Résumé de décision : R. c. Depairon, EYB 2021-420757, C.Q., 16 décembre 2021
Un ambulancier qui a agressé sexuellement deux femmes ayant eu besoin d'un transport vers l'hôpital est condamné à 11 mois de prison.

L'accusé a reconnu s'être livré à des attouchements sexuels non consentis sur deux femmes alors qu'il était dans l'exercice de ses fonctions d'ambulancier. Le ministère public suggère une peine globale d'emprisonnement de 20 à 24 mois.
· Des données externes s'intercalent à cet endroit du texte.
/-! ## Every command -/

/-- Log entry 23: no command takes anything from the queue, nor adds to it. -/
theorem exec_keepsQueue {c : Instr} {s t : State} (e : exec c s = .next t) : t.pending = s.pending := by
  by_cases frame : c.sender = none
  case neg => exact live_keepsQueue (exec_runFrame frame s ▸ e) (s.runFrame_keepsQueue c)
  unfold exec at e
  cases c with
  | coldReset pins => cases e; rfl
  | resetTaken => cases e; rfl
  | startEnd straps => exact live_keepsQueue e (s.startEnds_keepsQueue straps)
  | warmRestart => exact live_keepsQueue e s.warmRestart_keepsQueue
  | encoderTransition x a b => exact live_keepsQueue e (s.transition_keepsQueue x a b)
  | slewIndexMark => exact live_keepsQueue e (s.takeMark_keepsQueue .slew)
  | rakeSwitchClose => exact live_keepsQueue e s.switchCloses_keepsQueue
  | rakeSwitchOpen => exact live_keepsQueue e s.switchOpens_keepsQueue
  | endLimitActive x d => exact live_keepsQueue e (s.limitActive_keepsQueue x d)
  | endLimitInactive x d => exact live_keepsQueue e (s.setAxis_pending x _)
  | profileTick => exact live_keepsQueue e s.profileTick_keepsQueue
  | driveReadyActive x => exact live_keepsQueue e (s.readyActive_keepsQueue x)
  | readyLimitExpiry x => exact live_keepsQueue e (s.readyLimitEnds_calm x).pending
  | brakeReleaseExpiry x => exact live_keepsQueue e (s.releaseEnds_calm x).pending
  | holdExpiry x => exact live_keepsQueue e (s.holdEnds_calm x).pending
  | brakeSetExpiry x => exact live_keepsQueue e (s.setEnds_calm x).pending
  | driveLoss x => exact live_keepsQueue e (s.readyInactive_keepsQueue x)
  | localStopChainOpen => exact live_keepsQueue e s.chainOpens_keepsQueue
  | localStopChainClose => exact live_keepsQueue e rfl
  | claimWindowExpiry => exact live_keepsQueue e s.windowExpired_calm.pending
  | zoneTimeout => exact live_keepsQueue e s.zoneWaitEnds_calm.pending
  | peerStale n => exact live_keepsQueue e (s.peerToStale_calm n.toNat).pending
  | peerLost n => exact live_keepsQueue e (s.peerToLost_calm n.toNat).pending
  | enableExpiry => exact live_keepsQueue e s.enableEnds_calm.pending
  | frameDiscard line => exact live_keepsQueue e (s.lineEvents_keepsQueue line)
  | eraseComplete => exact live_keepsQueue e s.eraseEnds_keepsQueue
  | programComplete => exact live_keepsQueue e s.programEnds_keepsQueue
  | finalizeComplete => exact live_keepsQueue e s.finalizeEnds_keepsQueue
  | lockComplete => exact live_keepsQueue e s.lockEnds_keepsQueue
  | commitComplete => exact live_keepsQueue e s.commitEnds_keepsQueue
  | transmitStart => exact live_keepsQueue e s.startTransmit_calm.pending
  | withdraw bit => exact live_keepsQueue e (s.withdrawAt_keepsQueue bit)
  | frameComplete => exact live_keepsQueue e s.completeFrame_calm.pending
  | statusDue => exact live_keepsQueue e s.dueTime_calm.pending
  | busSilent => exact live_keepsQueue e s.silenceEnds_calm.pending
  | holdOffExpiry => exact live_keepsQueue e s.holdOffExpires_calm.pending
  | stepTimeout => exact live_keepsQueue e s.stepTimeEnds_calm.pending
  | dwellEnd => exact live_keepsQueue e s.dwellEnds_calm.pending
  | stopLineAsserted => exact live_keepsQueue e s.lineAsserts_calm.pending
  | stopLineReleased => exact live_keepsQueue e s.lineReleases_calm.pending
  | pwmPeriodStart x => exact live_keepsQueue e (s.setAxis_pending x _)
  | _ => cases frame

/-- Settles O2: every command answers a next state, and each leaves the queue. -/
theorem everyCommandCompletes : Obligations.EveryCommandCompletes := by
  intro c s
  obtain ⟨t, e⟩ := exec_completes c s
  exact ⟨t, e, exec_keepsQueue e⟩

end Sys2Proof.Machine
end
De son côté, l'avocat de la défense sollicite une peine globale d'emprisonnement de 90 jours à être purgée de façon discontinue.
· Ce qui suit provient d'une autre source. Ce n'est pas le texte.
-- ==== Sys2Proof/Machine/Accumulator.lean ====
section
/-! DEFINITION. The FrameAccumulator operations (40_frame_accumulator.md): what the CHUNK step calls, and the meanings
of the six ACC rows performed on their own. -/

namespace Sys2Proof.Machine

/-- ACC.ISTERM: the last appended byte is the end marker; false on an empty accumulator (R72). -/
def State.isTerm (s : State) : Bool := lastIs s.acc eofData

/-- Where the bytes of a fed chunk go: index 0 when it begins with the start marker, `acc_len` otherwise (R75). -/
def feedBase (b : List Byte) (s : State) : Nat := if firstIs b sofData then 0 else s.accLen

/-- The chunk fits: `base + len(b) <= ACC_CAP` (R75). -/
def feedFits (b : List Byte) (s : State) : Bool := decide (feedBase b s + b.length ≤ s.cfg.accCap)

/-- ACC.APPEND under its precondition (R71). -/
def State.appendAcc (b : List Byte) (s : State) : State := { s with acc := Memory.append s.acc b }

/-- ACC.FEED(b): re-synchronise on a start marker at the head of the chunk, then append; or overflow (R75). -/
def accFeed (b : List Byte) (s : State) : State :=
  if feedFits b s then
    (if firstIs b sofData then s.clearAcc else s).appendAcc b
  else s.overflow

/-- ACC.RESET (R70). -/
def execAccReset (s : State) : Host.Outcome State Fault Refusal := .next s.clearAcc

/-- ACC.APPEND(b) (R71). Without its precondition `acc_len + len(b) <= ACC_CAP` it needs an index that does not exist,
and "an append that would need one is the overflow of 43_protocol_engine.md rule R106" (20_memory.md R31; log 12). -/
def execAccAppend (b : List Byte) (s : State) : Host.Outcome State Fault Refusal :=
  .next (if s.accLen + b.length ≤ s.cfg.accCap then s.appendAcc b else s.overflow)

/-- ACC.ISTERM (R72). -/
def execAccIsterm (s : State) : Host.Outcome State Fault Refusal := .next (s.record (.flag s.isTerm))

/-- ACC.PAYLOAD: the frame buffer, markers included (R73). -/
def execAccPayload (s : State) : Host.Outcome State Fault Refusal := .next (s.record (.bytes s.acc))

/-- ACC.INTERIOR: the frame buffer without its first and last byte (R74). -/
def execAccInterior (s : State) : Host.Outcome State Fault Refusal := .next (s.record (.bytes (interior s.acc)))

/-- ACC.FEED(b) (R75). -/
def execAccFeed (b : List Byte) (s : State) : Host.Outcome State Fault Refusal := .next (accFeed b s)

end Sys2Proof.Machine
end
Passibles d'un emprisonnement maximal de dix ans, les agressions sexuelles pour lesquelles l'accusé a reconnu sa culpabilité peuvent être qualifiées d'objectivement graves. En outre, la gravité subjective de ces agressions sexuelles est élevée. En effet, à quelques mois d'intervalle, l'accusé a profité de son statut d'ambulancier pour assouvir des pulsions sexuelles sur deux femmes qui avaient mis leur confiance entre ses mains. Si les gestes commis à l'endroit de la deuxième victime étaient plus intrusifs que ceux commis à l'endroit de la première, dans les deux cas, les victimes étaient vulnérables. Ces dernières étaient effectivement attachées sur une civière. Et en plus d'être aux prises avec un handicap visuel, la première victime était transportée d'urgence pour subir une opération cardiaque. De toute évidence, son état de santé était particulièrement précaire. La deuxième victime était, elle, dans un état de détresse psychologique aiguë. De surcroît, les répercussions émotionnelles, psychologiques et économiques des crimes sur les victimes ne peuvent être ignorées.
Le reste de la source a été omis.